Hey listen to this.  I just got finished speaking with a "gearhead" from Backcountry.com.  If you were to buy something on backcountry and it turns up on sac, tramdock or whiskeymilitia within 30 days, they will refund you the difference!  You just have to give them a buzz.


----------



## wa-loaf (Jan 4, 2010)

BeanoNYC said:


> Hey listen to this.  I just got finished speaking with a "gearhead" from Backcountry.com.  If you were to buy something on backcountry and it turns up on sac, tramdock or whiskeymilitia within 30 days, they will refund you the difference!  You just have to give them a buzz.



Gonna roll the dice on the Watea's then?


----------



## bvibert (Jan 4, 2010)

BeanoNYC said:


> Hey listen to this.  I just got finished speaking with a "gearhead" from Backcountry.com.  If you were to buy something on backcountry and it turns up on sac, tramdock or whiskeymilitia within 30 days, they will refund you the difference!  You just have to give them a buzz.

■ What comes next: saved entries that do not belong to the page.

section
/-! A vector load whose elements have all been done, into a register that its thread's register file lists twice (R59, R163). -/

namespace Sys2Proof.Machine

/-- One element, which a restart has passed already; register v31 is listed twice, as zero before 1. `setV` keeps each register once, but `State.Inv` asks it of the threads alone and not of the registers in a thread. -/
def doubleV31 : Thread := { Tests.vRun 6 1 with restart := 1, v := [(31, 0), (31, 1)] }

/-- Thread 0 of S-core 0 is `doubleV31`. -/
def doubleState : State := setTh Tests.wState 128 doubleV31

theorem doubleState_inv : doubleState.Inv := setTh_inv _ _ Tests.wState_inv

theorem th_doubleState : th doubleState 128 = doubleV31 := th_setTh_same Tests.wState_inv _ _

/-- VLD of v31 at x4. -/
def vldV31 : Opnds := Tests.opsR 31 4 0

theorem vldV31_issues : LvIssues doubleState (.s 0 0) vldV31 ⟨32, 64, 0, 0, 0x1F⟩ [6, 5, 10, 9, 8] true := Tests.lv_of (by decide +kernel)

/-- R174: no element is left to load. -/
theorem lvActs_doubleV31 : (lvActs doubleV31 (lvMod vldV31)).filter (fun i => doubleV31.restart ≤ i) = [] := by decide

/-- With nothing loaded v31 is written with the zero that it read as; its first entry then leaves the list, and the second is read in its place. -/
theorem velem_lvPutLoaded_doubleV31 : velem (vreg (lvPutLoaded doubleV31 31 0 64 []) 31) 64 0 = 1 ∧ velem (vreg doubleV31 31) 64 0 = 0 := by
  decide +kernel

/-- Refutes O27: its clause that the elements which are not loaded keep their values is stated of every thread, with no hypothesis that its vector registers are listed once each. In `doubleState` the load has no element left, and v31, which read as zero, reads as its second entry afterwards. -/
theorem not_vectorMemory : ¬ Obligations.VectorMemory := by
  rintro ⟨hloads, _⟩
  have hrun : lvLoadRun doubleState (srcTh doubleState 128) 8 (unitAddr vldV31 (th doubleState 128))
      ((lvActs (th doubleState 128) (lvMod vldV31)).filter (fun i => (th doubleState 128).restart ≤ i)) = (doubleState, [], .all) := by
    rw [th_doubleState, lvActs_doubleV31, lvLoadRun]
  obtain ⟨_, _, _, _, hkept⟩ := hloads .vld _ false _ unitAddr _ (.inl rfl) doubleState (.s 0 0) vldV31 doubleState [] .all doubleState_inv
    vldV31_issues trivial hrun
  obtain ⟨hafter, hbefore⟩ := velem_lvPutLoaded_doubleV31
  have hsame := hkept 0 (Nat.zero_le _) 0 (by decide +kernel) (by decide)
  have htwo : velem (vreg (lvPutLoaded doubleV31 31 0 64 []) 31) 64 0 = velem (vreg doubleV31 31) 64 0 := by
    rw [← th_doubleState]
    exact hsame
  rw [hafter, hbefore] at htwo
  cases htwo

end Sys2Proof.Machine
end

section
/-! What every long-vector instruction checks before its effect (R57, R58, R61, R80, R163, R164, R167, R180). -/

namespace Sys2Proof.Machine

section
variable {s : State} {t : Tid} {o : Opnds} {shape : RShape} {types : List Nat} {arith ok : Bool} {u : LvUnit} {pre : Thread → Bool} {eff : Nat → State → Res}

/-- R57, R164: the word is checked before the guard. -/
theorem insnW_of_not_ok {cls : Nat} {r : Option RShape} {i : Option IShape} (hcan : canIssue s (tkey t) = true) (hcls : classOk cls (isS (tkey t)) = true)
    (hok : ok = false) : insnW s t o cls r i ok eff = .next (insnFault s (tkey t) cls 0x11 0x11 0) := by
  simp [insnW, hcan, hcls, hok]

variable (hiss : Issues s t o 0x10 (some shape) none) (hok : ok = true) (hpre : pre (th s (tkey t)) = true)
include hiss hok hpre

/-- R163: an element type that the operation is not defined for. -/
theorem lvOp_of_not_types (htype : (th s (tkey t)).vtype.toNat ∉ types) :
    lvOp t o shape types arith u ok pre eff s = .next (insnFault s (tkey t) 0x10 0x11 0x30 0) := by
  rw [lvOp, insnW_eq hiss, if_pos hok]
  simp only [hpre, List.contains_eq_mem, htype, decide_false, Bool.not_true, Bool.not_false, Bool.false_eq_true, if_false, if_true, finish]

variable (htype : (th s (tkey t)).vtype.toNat ∈ types)
include htype

omit hiss hok hpre htype in
/-- R179: what ends without effect, or on the scalar pipe, charges no time. -/
theorem lvEnded_scalar (n0 : Thread) (u : State) (k : Nat) :
    lvEnded k n0 .scalar (.done u) = .done (lvuRetire (setTh u k { th u k with restart := 0 }) (coreOf k)) := rfl

/-- R163: with vl zero an instruction retires with no element, and arithmetic leaves its counts of nothing. -/
theorem lvOp_of_vl_zero (hinv : s.Inv) (hvl : (th s (tkey t)).vl = 0) : lvOp t o shape types arith u ok pre eff s =
    .next (lvDone s (tkey t) (th s (tkey t)) .scalar (if arith then setNstat (th s (tkey t)) 0x10 cnt0 else th s (tkey t))) := by
  rw [lvOp, insnW_eq hiss, if_pos hok]
  simp only [hpre, List.contains_eq_mem, htype, hvl, decide_true, Bool.not_true, Bool.false_eq_true, if_false, if_true]
  rw [← lvEnded_scalar (th s (tkey t))]
  cases arith with
  | false => simp only [Bool.false_eq_true, if_false, finish_lvEnded_done hinv]
  | true => simp only [if_true, finish_lvEnded_putCounted hinv, lvCounted, cnt0, countNum_zero]

/-- R180: an instruction that reaches a unit that is down starts its wake or joins it. -/
theorem lvOp_of_lvuDown (hvl : (th s (tkey t)).vl ≠ 0) (hunit : u ≠ .scalar) (hdown : lvuDown s (coreOf (tkey t)) = true) :
    lvOp t o shape types arith u ok pre eff s = .next (lvuStartWake s (tkey t)) := by
  rw [lvOp, insnW_eq hiss, if_pos hok]
  simp only [hpre, List.contains_eq_mem, htype, hvl, hunit, hdown, ne_eq, not_false_eq_true, decide_true, Bool.and_self, Bool.not_true,
    Bool.false_eq_true, if_false, if_true, finish]

end

/-- R57, R58, R61, R80, R163, R164, R167, R180: the common part of a long-vector instruction makes its checks in their order. -/
theorem lvChecks_of_lvOp {c : Tid → Opnds → Instr} {shape : Opnds → RShape} {types : List Nat} {arith pipe : Bool} {word : Opnds → Bool}
    {pre : Opnds → Thread → Bool} {eff : Opnds → Nat → State → Res} (run : Tid → Opnds → State → Out) (u : Opnds → LvUnit)
    (hexec : ∀ t o s, exec (c t o) s = run t o s) (hrun : ∀ t o s, run t o s = lvOp t o (shape o) types arith (u o) (word o) (pre o) (eff o) s)
    (hpipe : ∀ o, pipe = true → u o ≠ .scalar) : LvChecks c shape types arith pipe word pre := by
  intro s t o hinv k n
  rw [hexec, hrun]
  exact ⟨fun hcan hcls _ hword => insnW_of_not_ok hcan hcls hword, fun hiss hword => ⟨fun hpre => lvOp_of_not_pre hiss hword hpre,
    fun hpre htype => lvOp_of_not_types hiss hword hpre htype, fun hpre htype hvl => lvOp_of_vl_zero hiss hword hpre htype hinv hvl,
    fun hpre htype hvl hp hdown => lvOp_of_lvuDown hiss hword hpre htype hvl (hpipe o hp) hdown⟩⟩

section
variable {c : Tid → Opnds → Instr} (run : Tid → Opnds → State → Out) (hexec : ∀ t o s, exec (c t o) s = run t o s)
include hexec

/-- R163, R168: an operation of floating-point elements checks NUMCTL and, where it has one, operand B. -/
theorem lvChecks_of_lvFp {occ : Nat} (useB useC rounds : Bool) {f : Fp → Fp → Fp → Fp} (hrun : ∀ t o s, run t o s = lvFp t o occ useB useC rounds f s) :
    LvChecks c (fun _ => ⟨32, 32, if useB then 64 else 0, if useC then 32 else 0, mMask + (if useB then mSb else 0) + (if rounds then mNum else 0)⟩) lvFps true true
      (fun o => lvCtlOk o && (!useB || lvBWord o)) (fun o n => !useB || lvBOk o n) :=
  lvChecks_of_lvOp run (fun _ => .pipe occ) hexec hrun fun _ _ => nofun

Wow, that's good to know!  Still kind of a gamble though...


----------



## BeanoNYC (Jan 4, 2010)

Thinking about it....I'd like to have them mounted and ready for a Stowe trip at the end of the month.  They're 400 on Backcountryoutlet as of now.


----------



## severine (Jan 4, 2010)

BeanoNYC said:


> Hey listen to this.  I just got finished speaking with a "gearhead" from Backcountry.com.  If you were to buy something on backcountry and it turns up on sac, tramdock or whiskeymilitia within 30 days, they will refund you the difference!  You just have to give them a buzz.


Thanks! Good to know!

I've been watching for you, BTW...but it's back to hauling kids around this week so I'm not at the computer nearly as much.


----------



## BeanoNYC (Jan 4, 2010)

severine said:


> Thanks! Good to know!
> 
> I've been watching for you, BTW...but it's back to hauling kids around this week so I'm not at the computer nearly as much.

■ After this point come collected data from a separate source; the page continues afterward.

theorem witness_FetchLimitFaults : (∃ s : State, s.halt = false ∧ s.pc.toNat = 4094) ∧
    ∃ s : State, s.pc.toNat = 4093 ∧ s.mem.read? 4093 = some 0x61#8 ∧ s.mem.read? 4094 = some 0x00#8 :=
  ⟨⟨State.reset.setPc 4094#16, by decide⟩, ⟨(poke State.reset 4093 0x61#8).setPc 4093#16, by decide⟩⟩

theorem witness_DecodeOrInvalidInstruction :
    (∃ s : State, s.halt = false ∧ s.fetch = some 0x5120#16 ∧ ∃ r ∈ opcodeTable, r.selects 0x5120#16 = true) ∧
    ∃ s : State, s.halt = false ∧ s.fetch = some 0x5121#16 ∧ ∀ r ∈ opcodeTable, r.selects 0x5121#16 = false :=
  ⟨⟨State.reset.withFetchWord 16 0x5120, by decide⟩, ⟨State.reset.withFetchWord 16 0x5121, by decide⟩⟩

theorem witness_HaltedUntilReset : halted.halt = true ∧ Event.press 0x3#4 ≠ Event.reset ∧
    applyEvent (.press 0x3#4) halted = .next (press 0x3#4 halted, .silent) := ⟨by decide, by decide, rfl⟩

theorem witness_FaultsArePrecise_fetch : ∃ s t : State, s.halt = false ∧ step s = .next t ∧ t.halt = true ∧ s.fetch = none :=
  ⟨State.reset.setPc 0x10FE#16, _, by decide, rfl, by decide, by decide⟩

theorem witness_FaultsArePrecise_executed : ∃ s t : State, s.halt = false ∧ step s = .next t ∧ t.halt = true ∧
    s.fetch = some 0x00EE#16 :=
  ⟨State.reset.withFetchWord 16 0x00EE, _, by decide, rfl, by decide, by decide⟩

theorem witness_FaultCauses_stack :
    (∃ s t : State, s.halt = false ∧ s.sp.val = 0 ∧ exec .ret s = .next t ∧ t.halt = true) ∧
    ∃ s t : State, s.halt = false ∧ s.sp.val = 16 ∧ exec (.call 0x300#12) s = .next t ∧ t.halt = true :=
  ⟨⟨State.reset, _, by decide, by decide, rfl, by decide⟩, ⟨{ State.reset with sp := 16 }, _, by decide, by decide, rfl, by decide⟩⟩

theorem witness_FaultCauses_memory :
    (∃ s t : State, s.halt = false ∧ s.i.toNat = 0x1000 ∧ exec (.drw 0x0#4 0x1#4 0x1#4) s = .next t ∧ t.halt = true) ∧
    (∃ s t : State, s.halt = false ∧ s.i.toNat = 0xFFE ∧ exec (.ldB 0x2#4) s = .next t ∧ t.halt = true) ∧
    (∃ s t : State, s.halt = false ∧ s.i.toNat = 0xFFE ∧ exec (.ldMemVx 0x2#4) s = .next t ∧ t.halt = true) ∧
    ∃ s t : State, s.halt = false ∧ s.i.toNat = 0xFFE ∧ exec (.ldVxMem 0x2#4) s = .next t ∧ t.halt = true :=
  ⟨⟨State.reset.setI 0x1000#16, _, by decide, by decide, rfl, by decide⟩,
    ⟨State.reset.setI 0xFFE#16, _, by decide, by decide, rfl, by decide⟩,
    ⟨State.reset.setI 0xFFE#16, _, by decide, by decide, rfl, by decide⟩,
    ⟨State.reset.setI 0xFFE#16, _, by decide, by decide, rfl, by decide⟩⟩

theorem witness_FaultCauses_keys :
    (∃ s t : State, s.halt = false ∧ (s.getV 0x1#4).toNat = 16 ∧ exec (.skp 0x1#4) s = .next t ∧ t.halt = true) ∧
    ∃ s t : State, s.halt = false ∧ (s.getV 0x1#4).toNat = 16 ∧ exec (.sknp 0x1#4) s = .next t ∧ t.halt = true :=
  ⟨⟨regs [(0x1#4, 16#8)], _, by decide, by decide, rfl, by decide⟩, ⟨regs [(0x1#4, 16#8)], _, by decide, by decide, rfl, by decide⟩⟩

theorem witness_StepAnswersResult : (∃ t, step waiting = .next t ∧ t.halt = false) ∧ ∃ t, step halted = .next t ∧ t.halt = true :=
  ⟨⟨_, rfl, by decide⟩, ⟨_, rfl, by decide⟩⟩

theorem witness_OnlyListedInstructionsWrite_registers :
    (∃ t, exec (.ldImm 0x3#4 0x01#8) State.reset = .next t ∧ t.getV 0x3#4 ≠ State.reset.getV 0x3#4) ∧
    (∃ t, exec (.ldI 0x300#12) State.reset = .next t ∧ t.i ≠ State.reset.i) ∧
    (∃ t, exec (.call 0x300#12) State.reset = .next t ∧ t.stk ≠ State.reset.stk ∧ t.sp ≠ State.reset.sp) ∧
    (∃ t, exec (.ldDtVx 0x0#4) (regs [(0x0#4, 1#8)]) = .next t ∧ t.dt ≠ 0#8) ∧
    ∃ t, exec (.ldStVx 0x0#4) (regs [(0x0#4, 1#8)]) = .next t ∧ t.st ≠ 0#8 :=
  ⟨⟨_, rfl, by decide⟩, ⟨_, rfl, by decide⟩, ⟨_, rfl, by decide⟩, ⟨_, rfl, by decide⟩, ⟨_, rfl, by decide⟩⟩

theorem witness_OnlyListedInstructionsWrite_rest :
    (∃ t, exec (.ldB 0x0#4) State.reset = .next t ∧ t.mem ≠ State.reset.mem) ∧
    (∃ t, exec (.drw 0x0#4 0x0#4 0x1#4) State.reset = .next t ∧ t.fb ≠ State.reset.fb) ∧
    (∃ t, exec (.ldVxK 0x0#4) State.reset = .next t ∧ t.kwWait ≠ State.reset.kwWait) ∧
    (∃ t, exec (.ldVxK 0x1#4) (press 0x7#4 waiting) = .next t ∧ t.kwValid ≠ (press 0x7#4 waiting).kwValid) ∧
    ∃ t, exec (.rnd 0x0#4 0xFF#8) State.reset = .next t ∧ t.draws ≠ State.reset.draws ∧ t.halt = false :=
  ⟨⟨_, rfl, by decide⟩, ⟨_, rfl, by decide⟩, ⟨_, rfl, by decide⟩, ⟨_, rfl, by decide⟩, ⟨_, rfl, by decide⟩⟩

theorem witness_FlagTable_drw :
    (∃ s t : State, s.halt = false ∧ exec (.drw 0x0#4 0x1#4 0x1#4) s = .next t ∧ t.halt = false ∧ t.getV 0xF#4 = 0x01#8) ∧
    ∃ s t : State, s.halt = false ∧ exec (.drw 0x0#4 0x1#4 0x1#4) s = .next t ∧ t.halt = false ∧ t.getV 0xF#4 = 0x00#8 :=
  ⟨⟨(sprite 0x300 0x80#8).setFb (FrameBuffer.clear.flip 0 0), _, by decide, rfl, by decide, by decide⟩,
    ⟨(sprite 0x300 0x80#8).setFb (FrameBuffer.clear.flip 0 1), _, by decide, rfl, by decide, by decide⟩⟩

theorem witness_FlagTable_only :
    (∃ t, exec (.subReg 0x0#4 0x1#4) (regs [(0x0#4, 2#8), (0x1#4, 1#8)]) = .next t ∧ t.getV 0xF#4 ≠ 0x00#8) ∧
    ∃ t, exec (.ldImm 0xF#4 0x42#8) State.reset = .next t ∧ t.getV 0xF#4 ≠ State.reset.getV 0xF#4 :=
  ⟨⟨_, rfl, by decide⟩, ⟨_, rfl, by decide⟩⟩

theorem witness_StepKeepsInvariant : (waiting.Inv ∧ ∃ t, step waiting = .next t) ∧ halted.Inv ∧ ∃ t, step halted = .next t :=
  ⟨⟨waiting_inv, _, rfl⟩, halted_inv, _, rfl⟩

theorem witness_EventsKeepInvariant : waiting.Inv ∧ ∃ t r, applyEvent (.load [0x12#8, 0x00#8]) waiting = .next (t, r) :=
  ⟨waiting_inv, _, _, rfl⟩

theorem witness_MemoryStaysCanonical : waiting.mem.wf ∧ waiting.mem ≠ [] ∧
    ∃ t r, applyEvent .step waiting = .next (t, r) := ⟨by decide, by decide, _, _, rfl⟩

theorem witness_ReturnPopsStack : (∃ s : State, 0 < s.sp.val ∧ s.sp.val = 1) ∧ ∃ s : State, s.sp.val = 0 :=
  ⟨⟨{ State.reset with sp := 1 }, by decide⟩, ⟨State.reset, by decide⟩⟩

theorem witness_CallPushesNextAddress : (∃ s : State, s.sp.val < 16 ∧ s.sp.val = 15) ∧ ∃ s : State, s.sp.val = 16 :=
  ⟨⟨{ State.reset with sp := 15 }, by decide⟩, ⟨{ State.reset with sp := 16 }, by decide⟩⟩

theorem witness_CallThenReturn : ∃ s : State, s.sp.val < 16 ∧ s.sp.val = 15 := ⟨{ State.reset with sp := 15 }, by decide⟩

/-- AddSetsCarry, SubtractionsSetStrictFlag, ShiftsInPlace: the result clause holds where X is not F. -/
theorem witness_result_clause : (0xE#4 : Nibble) ≠ 0xF#4 := by decide

theorem witness_BcdStore : (∃ s : State, s.mem.wf ∧ s.i.toNat + 2 = 0xFFF) ∧ ∃ s : State, 0xFFF < s.i.toNat + 2 ∧ s.i = 0xFFE#16 :=
  ⟨⟨State.reset.setI 0xFFD#16, by decide⟩, ⟨State.reset.setI 0xFFE#16, by decide⟩⟩

theorem witness_RegisterRangeStore : (∃ s : State, s.mem.wf ∧ s.i.toNat + (0xF#4).toNat = 0xFFF) ∧
    ∃ s : State, 0xFFF < s.i.toNat + (0xF#4).toNat ∧ s.i = 0xFF1#16 :=
  ⟨⟨State.reset.setI 0xFF0#16, by decide⟩, ⟨State.reset.setI 0xFF1#16, by decide⟩⟩

theorem witness_RegisterRangeLoad : (∃ s : State, s.i.toNat + (0x0#4).toNat = 0xFFF) ∧
    ∃ s : State, 0xFFF < s.i.toNat + (0x0#4).toNat ∧ s.i = 0x1000#16 :=
  ⟨⟨State.reset.setI 0xFFF#16, by decide⟩, ⟨State.reset.setI 0x1000#16, by decide⟩⟩

theorem witness_StoredCodeIsFetched : ∃ s : State, s.mem.wf ∧ 1 ≤ (0x1#4).toNat ∧ s.i.toNat + (0x1#4).toNat ≤ 0xFFF ∧
    s.i = s.pc + 2#16 ∧ s.i.toNat < 4094 := ⟨State.reset.setI 0x202#16, by decide⟩

theorem witness_DrawFlipsCoveredPixels_range :
    (∃ s : State, (0x0#4).toNat = 0 ∧ s.i = 0x1000#16) ∧ (∃ s : State, s.i.toNat + (0x1#4).toNat - 1 ≤ 0xFFF ∧ s.i = 0xFFF#16) ∧
    ∃ s : State, 0 < (0x1#4).toNat ∧ 0xFFF < s.i.toNat + (0x1#4).toNat - 1 ∧ s.i = 0x1000#16 :=
  ⟨⟨State.reset.setI 0x1000#16, by decide⟩, ⟨State.reset.setI 0xFFF#16, by decide⟩, ⟨State.reset.setI 0x1000#16, by decide⟩⟩

/-- A covered lit pixel, by the sprite's bit 7 at the last column, and one by its bit 0, wrapped. -/
theorem witness_DrawFlipsCoveredPixels_covered : ∃ s : State, SpriteCovers s 0x0#4 0x1#4 0x1#4 0 63 ∧
    SpriteCovers s 0x0#4 0x1#4 0x1#4 0 6 ∧ s.fb.pixel 0 63 = true :=
  ⟨((sprite 0x300 0x81#8).setV 0x0#4 63#8).setFb (FrameBuffer.clear.flip 0 63),
    ⟨0, 0, 0x81#8, by decide⟩, ⟨0, 7, 0x81#8, by decide⟩, by decide⟩

theorem witness_DrawFlipsCoveredPixels_uncovered : ∃ s : State, ¬ SpriteCovers s 0x0#4 0x1#4 0x1#4 0 0 := by
  refine ⟨(sprite 0x300 0x81#8).setV 0x0#4 63#8, ?_⟩
  rintro ⟨k, j, b, hk, hj, hm, hb, -, hc⟩
  obtain rfl : k = 0 := by simpa using hk
  obtain rfl : b = 0x81#8 := by
    have h : ((sprite 0x300 0x81#8).setV 0x0#4 63#8).mem.read? (((sprite 0x300 0x81#8).setV 0x0#4 63#8).i.toNat + 0) =
        some 0x81#8 := by decide
    exact (Option.some.inj (h.symm.trans hm)).symm
  have hx : (((sprite 0x300 0x81#8).setV 0x0#4 63#8).getV 0x0#4).toNat = 63 := by decide
  obtain rfl : j = 1 := by omega
  exact absurd hb (by decide)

Thanks...I'll let you know if I decide to buy them from the outlet.  Then if they come around, all I have to do is note when they came up.


----------



## wa-loaf (Jan 4, 2010)

I'm back to being chained to my desk. I'll prob see them if they come up during working hours.


----------



## WJenness (Jan 4, 2010)

BeanoNYC said:


> Hey listen to this.  I just got finished speaking with a "gearhead" from Backcountry.com.  If you were to buy something on backcountry and it turns up on sac, tramdock or whiskeymilitia within 30 days, they will refund you the difference!  You just have to give them a buzz.



That's just dirty...

And cruel...

Sigh... they are so good ad removing money from my wallet. (And making me enjoy every second of it).

-w


----------



## BeanoNYC (Jan 5, 2010)

Alright...I took the bait.  Bought the Watea 84s for 400 (fair price outright) and will keep my fingers crossed that they will pop up on Tramdock within the next month.  If anyone sees them please note the day/time and be sure that it was the 84s in 176 length.


----------



## severine (Jan 5, 2010)

BeanoNYC said:


> Alright...I took the bait.  Bought the Watea 84s for 400 (fair price outright) and will keep my fingers crossed that they will pop up on Tramdock within the next month.  If anyone sees them please note the day/time and be sure that it was the 84s in 176 length.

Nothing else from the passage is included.